■ Data section
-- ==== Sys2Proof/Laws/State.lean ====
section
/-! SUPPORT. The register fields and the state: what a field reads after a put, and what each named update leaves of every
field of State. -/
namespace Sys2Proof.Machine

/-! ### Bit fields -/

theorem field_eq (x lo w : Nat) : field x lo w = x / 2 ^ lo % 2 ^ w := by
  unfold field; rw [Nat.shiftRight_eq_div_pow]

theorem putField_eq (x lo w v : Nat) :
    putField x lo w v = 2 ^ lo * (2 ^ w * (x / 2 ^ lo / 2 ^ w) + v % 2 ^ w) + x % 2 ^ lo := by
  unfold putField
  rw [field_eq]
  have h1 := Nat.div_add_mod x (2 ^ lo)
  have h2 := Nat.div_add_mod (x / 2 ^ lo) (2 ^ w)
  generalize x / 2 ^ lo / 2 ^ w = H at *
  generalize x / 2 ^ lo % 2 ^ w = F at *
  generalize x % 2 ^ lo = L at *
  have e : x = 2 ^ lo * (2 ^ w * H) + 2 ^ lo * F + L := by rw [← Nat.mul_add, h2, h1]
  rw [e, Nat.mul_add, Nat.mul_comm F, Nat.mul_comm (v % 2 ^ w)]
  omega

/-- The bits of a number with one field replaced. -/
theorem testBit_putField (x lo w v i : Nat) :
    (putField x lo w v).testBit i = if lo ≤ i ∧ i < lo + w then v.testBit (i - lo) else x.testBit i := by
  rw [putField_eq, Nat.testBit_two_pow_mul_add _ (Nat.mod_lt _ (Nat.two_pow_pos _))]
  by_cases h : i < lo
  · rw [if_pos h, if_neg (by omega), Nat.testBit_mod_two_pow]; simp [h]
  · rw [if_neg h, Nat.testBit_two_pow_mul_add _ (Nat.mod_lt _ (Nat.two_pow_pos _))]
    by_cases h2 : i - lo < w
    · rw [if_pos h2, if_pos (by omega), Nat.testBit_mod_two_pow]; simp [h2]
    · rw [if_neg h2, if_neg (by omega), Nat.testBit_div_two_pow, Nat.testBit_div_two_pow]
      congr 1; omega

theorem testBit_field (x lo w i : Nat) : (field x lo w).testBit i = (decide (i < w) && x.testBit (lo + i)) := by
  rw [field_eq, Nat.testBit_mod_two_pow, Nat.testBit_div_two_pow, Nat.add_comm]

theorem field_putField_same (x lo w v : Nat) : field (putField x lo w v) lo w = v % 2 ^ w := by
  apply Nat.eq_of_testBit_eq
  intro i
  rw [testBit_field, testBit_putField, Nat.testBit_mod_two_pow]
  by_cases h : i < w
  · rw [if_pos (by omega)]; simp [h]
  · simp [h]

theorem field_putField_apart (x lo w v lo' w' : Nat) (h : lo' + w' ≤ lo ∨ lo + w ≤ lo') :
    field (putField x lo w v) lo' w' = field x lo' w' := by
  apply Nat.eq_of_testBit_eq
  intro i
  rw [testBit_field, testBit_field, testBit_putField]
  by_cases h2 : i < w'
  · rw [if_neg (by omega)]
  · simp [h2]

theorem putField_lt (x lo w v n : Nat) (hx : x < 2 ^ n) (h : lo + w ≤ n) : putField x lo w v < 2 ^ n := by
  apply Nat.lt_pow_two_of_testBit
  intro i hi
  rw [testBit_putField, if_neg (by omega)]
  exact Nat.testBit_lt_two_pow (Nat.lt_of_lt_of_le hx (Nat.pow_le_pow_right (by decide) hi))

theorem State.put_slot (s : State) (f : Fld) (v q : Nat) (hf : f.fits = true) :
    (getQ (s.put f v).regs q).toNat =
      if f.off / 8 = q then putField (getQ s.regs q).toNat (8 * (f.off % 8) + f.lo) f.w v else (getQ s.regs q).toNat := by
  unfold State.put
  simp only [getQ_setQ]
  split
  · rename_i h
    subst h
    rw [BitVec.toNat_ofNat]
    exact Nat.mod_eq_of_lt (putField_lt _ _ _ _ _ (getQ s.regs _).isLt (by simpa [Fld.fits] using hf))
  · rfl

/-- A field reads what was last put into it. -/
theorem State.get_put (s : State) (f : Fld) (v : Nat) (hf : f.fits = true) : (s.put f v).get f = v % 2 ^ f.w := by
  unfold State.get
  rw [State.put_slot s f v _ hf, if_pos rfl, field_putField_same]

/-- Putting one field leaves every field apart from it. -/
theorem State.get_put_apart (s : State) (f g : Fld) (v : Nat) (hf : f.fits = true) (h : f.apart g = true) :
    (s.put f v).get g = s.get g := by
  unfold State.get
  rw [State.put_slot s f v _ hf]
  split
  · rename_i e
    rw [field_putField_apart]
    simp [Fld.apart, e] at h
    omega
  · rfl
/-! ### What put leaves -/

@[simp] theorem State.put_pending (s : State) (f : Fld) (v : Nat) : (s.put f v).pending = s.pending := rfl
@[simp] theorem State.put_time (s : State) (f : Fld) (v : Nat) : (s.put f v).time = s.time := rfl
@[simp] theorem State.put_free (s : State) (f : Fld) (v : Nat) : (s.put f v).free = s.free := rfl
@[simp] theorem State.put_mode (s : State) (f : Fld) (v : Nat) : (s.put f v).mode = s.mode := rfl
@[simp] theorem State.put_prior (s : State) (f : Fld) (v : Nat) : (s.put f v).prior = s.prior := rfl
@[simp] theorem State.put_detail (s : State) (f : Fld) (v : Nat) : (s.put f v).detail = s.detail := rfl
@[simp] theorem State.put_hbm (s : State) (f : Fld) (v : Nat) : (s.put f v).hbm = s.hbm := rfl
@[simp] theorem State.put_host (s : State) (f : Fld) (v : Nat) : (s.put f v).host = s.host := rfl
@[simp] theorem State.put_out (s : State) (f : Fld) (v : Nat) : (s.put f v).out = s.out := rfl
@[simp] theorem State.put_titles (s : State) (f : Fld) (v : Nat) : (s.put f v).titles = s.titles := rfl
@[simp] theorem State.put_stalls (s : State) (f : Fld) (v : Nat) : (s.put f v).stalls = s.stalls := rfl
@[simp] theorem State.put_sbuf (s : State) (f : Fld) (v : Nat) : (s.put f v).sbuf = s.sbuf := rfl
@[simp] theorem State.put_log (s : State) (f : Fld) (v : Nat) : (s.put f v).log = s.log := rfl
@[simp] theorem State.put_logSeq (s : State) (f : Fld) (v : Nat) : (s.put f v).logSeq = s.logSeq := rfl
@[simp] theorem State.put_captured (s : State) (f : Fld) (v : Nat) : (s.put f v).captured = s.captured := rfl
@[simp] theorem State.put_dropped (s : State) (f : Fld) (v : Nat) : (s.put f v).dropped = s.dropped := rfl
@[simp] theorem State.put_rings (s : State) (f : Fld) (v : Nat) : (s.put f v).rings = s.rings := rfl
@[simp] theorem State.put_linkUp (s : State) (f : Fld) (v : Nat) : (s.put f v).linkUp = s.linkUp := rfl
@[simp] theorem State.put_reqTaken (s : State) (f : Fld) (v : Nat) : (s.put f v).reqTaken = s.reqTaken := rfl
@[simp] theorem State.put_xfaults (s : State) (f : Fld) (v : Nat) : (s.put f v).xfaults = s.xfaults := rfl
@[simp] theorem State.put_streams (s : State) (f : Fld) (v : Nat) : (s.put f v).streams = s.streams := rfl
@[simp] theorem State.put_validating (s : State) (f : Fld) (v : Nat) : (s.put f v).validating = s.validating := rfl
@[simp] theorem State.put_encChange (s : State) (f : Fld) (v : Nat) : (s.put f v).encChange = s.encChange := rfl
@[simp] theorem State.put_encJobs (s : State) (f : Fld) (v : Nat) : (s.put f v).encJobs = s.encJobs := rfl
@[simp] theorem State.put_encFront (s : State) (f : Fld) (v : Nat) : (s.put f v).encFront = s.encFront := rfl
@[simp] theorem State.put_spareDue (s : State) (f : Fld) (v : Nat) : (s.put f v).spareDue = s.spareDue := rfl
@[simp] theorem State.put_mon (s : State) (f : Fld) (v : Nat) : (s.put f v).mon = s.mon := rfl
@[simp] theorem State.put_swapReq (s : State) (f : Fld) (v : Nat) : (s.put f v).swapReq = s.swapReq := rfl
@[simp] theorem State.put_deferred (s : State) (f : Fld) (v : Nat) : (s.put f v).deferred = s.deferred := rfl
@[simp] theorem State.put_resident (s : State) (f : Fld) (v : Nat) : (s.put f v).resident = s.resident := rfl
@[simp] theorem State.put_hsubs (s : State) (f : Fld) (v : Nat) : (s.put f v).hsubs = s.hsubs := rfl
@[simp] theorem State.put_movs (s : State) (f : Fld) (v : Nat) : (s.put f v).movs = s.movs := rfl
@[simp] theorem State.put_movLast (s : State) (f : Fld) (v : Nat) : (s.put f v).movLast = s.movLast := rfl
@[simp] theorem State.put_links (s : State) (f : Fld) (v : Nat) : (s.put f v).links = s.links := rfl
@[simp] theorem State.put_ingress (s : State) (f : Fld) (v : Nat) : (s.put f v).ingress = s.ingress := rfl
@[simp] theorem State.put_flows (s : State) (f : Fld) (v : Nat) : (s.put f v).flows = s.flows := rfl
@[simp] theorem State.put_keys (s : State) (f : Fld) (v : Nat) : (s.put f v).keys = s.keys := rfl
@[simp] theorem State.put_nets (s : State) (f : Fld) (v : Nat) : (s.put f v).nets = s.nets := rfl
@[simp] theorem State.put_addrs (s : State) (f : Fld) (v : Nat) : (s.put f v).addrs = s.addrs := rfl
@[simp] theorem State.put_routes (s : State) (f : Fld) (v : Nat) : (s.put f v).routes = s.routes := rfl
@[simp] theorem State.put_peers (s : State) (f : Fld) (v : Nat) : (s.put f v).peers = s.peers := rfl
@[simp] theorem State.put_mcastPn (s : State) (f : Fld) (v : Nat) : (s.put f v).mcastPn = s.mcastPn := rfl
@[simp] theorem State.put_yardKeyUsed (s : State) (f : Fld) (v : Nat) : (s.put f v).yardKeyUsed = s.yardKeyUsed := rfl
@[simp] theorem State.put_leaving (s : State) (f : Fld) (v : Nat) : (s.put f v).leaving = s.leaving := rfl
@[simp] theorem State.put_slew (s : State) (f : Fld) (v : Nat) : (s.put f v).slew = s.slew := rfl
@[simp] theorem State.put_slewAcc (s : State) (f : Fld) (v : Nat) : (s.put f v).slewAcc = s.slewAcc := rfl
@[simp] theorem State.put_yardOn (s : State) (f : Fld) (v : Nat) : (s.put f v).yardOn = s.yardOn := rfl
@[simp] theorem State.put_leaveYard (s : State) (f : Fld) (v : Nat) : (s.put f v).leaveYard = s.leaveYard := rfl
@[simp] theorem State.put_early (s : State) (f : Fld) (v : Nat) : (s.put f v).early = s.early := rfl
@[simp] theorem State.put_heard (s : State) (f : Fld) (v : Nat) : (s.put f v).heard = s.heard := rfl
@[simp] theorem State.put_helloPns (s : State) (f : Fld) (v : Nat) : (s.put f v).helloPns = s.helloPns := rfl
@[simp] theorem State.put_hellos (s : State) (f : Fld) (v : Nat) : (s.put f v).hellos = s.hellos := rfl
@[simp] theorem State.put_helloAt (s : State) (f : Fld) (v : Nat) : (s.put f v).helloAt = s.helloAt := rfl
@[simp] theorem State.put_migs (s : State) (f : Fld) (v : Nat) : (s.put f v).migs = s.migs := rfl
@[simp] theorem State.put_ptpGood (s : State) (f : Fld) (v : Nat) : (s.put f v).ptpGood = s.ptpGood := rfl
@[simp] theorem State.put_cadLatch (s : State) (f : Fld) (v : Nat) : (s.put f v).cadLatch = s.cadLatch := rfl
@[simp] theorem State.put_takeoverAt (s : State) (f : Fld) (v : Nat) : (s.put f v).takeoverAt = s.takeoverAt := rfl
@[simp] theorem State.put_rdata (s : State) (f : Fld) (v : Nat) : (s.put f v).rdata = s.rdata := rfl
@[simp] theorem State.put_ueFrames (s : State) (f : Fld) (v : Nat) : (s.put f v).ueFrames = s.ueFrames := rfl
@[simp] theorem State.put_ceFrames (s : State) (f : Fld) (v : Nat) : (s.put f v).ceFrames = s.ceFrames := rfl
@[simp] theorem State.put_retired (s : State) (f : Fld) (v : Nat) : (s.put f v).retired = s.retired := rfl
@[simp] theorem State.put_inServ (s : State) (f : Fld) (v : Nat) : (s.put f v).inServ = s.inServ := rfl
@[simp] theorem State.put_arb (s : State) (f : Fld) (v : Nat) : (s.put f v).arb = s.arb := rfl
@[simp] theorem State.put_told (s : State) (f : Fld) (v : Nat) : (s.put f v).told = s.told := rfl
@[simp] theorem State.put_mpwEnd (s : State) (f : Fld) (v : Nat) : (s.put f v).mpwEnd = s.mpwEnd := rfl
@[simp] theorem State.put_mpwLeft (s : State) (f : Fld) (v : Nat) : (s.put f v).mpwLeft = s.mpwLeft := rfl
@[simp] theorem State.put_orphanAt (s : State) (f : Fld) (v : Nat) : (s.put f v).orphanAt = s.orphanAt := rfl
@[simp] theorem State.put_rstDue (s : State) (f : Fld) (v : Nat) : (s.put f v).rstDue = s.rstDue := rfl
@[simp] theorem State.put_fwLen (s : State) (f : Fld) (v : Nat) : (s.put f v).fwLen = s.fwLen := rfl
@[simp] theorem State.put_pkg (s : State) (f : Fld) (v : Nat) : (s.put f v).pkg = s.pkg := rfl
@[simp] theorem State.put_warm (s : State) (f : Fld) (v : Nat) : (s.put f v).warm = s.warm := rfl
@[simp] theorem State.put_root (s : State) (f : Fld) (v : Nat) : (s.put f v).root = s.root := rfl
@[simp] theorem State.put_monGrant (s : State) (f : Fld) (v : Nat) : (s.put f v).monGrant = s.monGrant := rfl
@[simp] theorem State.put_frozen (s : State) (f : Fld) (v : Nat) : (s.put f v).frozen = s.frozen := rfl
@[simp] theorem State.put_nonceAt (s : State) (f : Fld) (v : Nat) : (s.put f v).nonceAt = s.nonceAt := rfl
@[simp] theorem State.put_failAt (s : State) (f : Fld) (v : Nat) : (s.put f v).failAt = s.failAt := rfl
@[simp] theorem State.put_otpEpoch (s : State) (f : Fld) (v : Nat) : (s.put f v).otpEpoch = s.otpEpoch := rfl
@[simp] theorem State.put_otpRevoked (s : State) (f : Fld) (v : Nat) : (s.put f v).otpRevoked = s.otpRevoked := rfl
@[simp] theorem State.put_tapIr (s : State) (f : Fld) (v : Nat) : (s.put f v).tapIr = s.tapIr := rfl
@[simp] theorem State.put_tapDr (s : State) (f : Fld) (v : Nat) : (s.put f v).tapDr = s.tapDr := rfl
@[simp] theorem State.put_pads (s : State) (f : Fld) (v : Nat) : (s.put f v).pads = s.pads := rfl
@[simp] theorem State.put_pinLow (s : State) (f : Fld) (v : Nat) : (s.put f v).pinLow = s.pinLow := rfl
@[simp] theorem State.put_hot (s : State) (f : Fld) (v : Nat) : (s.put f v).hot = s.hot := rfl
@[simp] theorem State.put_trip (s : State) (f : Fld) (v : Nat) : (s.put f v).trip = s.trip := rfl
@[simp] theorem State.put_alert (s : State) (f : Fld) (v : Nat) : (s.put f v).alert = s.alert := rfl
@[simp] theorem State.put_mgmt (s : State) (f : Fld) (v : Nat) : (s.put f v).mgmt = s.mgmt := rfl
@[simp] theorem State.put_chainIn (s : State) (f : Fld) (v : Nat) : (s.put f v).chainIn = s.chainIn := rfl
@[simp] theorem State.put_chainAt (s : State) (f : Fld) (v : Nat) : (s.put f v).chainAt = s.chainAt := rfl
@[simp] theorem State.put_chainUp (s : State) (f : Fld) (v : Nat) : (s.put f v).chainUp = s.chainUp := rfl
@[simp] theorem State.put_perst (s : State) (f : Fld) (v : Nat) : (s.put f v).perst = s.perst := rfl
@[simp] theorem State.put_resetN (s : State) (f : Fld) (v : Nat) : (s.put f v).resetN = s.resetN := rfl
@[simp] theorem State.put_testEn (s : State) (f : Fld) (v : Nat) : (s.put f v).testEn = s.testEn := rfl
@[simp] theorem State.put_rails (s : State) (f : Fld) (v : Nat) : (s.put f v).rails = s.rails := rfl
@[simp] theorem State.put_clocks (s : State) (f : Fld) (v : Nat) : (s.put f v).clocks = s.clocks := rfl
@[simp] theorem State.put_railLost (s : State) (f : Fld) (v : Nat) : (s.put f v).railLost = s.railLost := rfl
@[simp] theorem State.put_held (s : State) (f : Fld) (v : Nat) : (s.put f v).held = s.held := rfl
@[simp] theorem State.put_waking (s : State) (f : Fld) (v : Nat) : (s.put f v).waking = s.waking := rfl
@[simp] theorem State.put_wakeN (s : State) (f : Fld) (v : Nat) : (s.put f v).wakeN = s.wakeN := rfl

■ Description of the task
What lines of the material above hold the string "leaves"? Please copy them.

■ Task result
/-! SUPPORT. The register fields and the state: what a field reads after a put, and what each named update leaves of every
/-- Putting one field leaves every field apart from it. -/
/-! ### What put leaves -/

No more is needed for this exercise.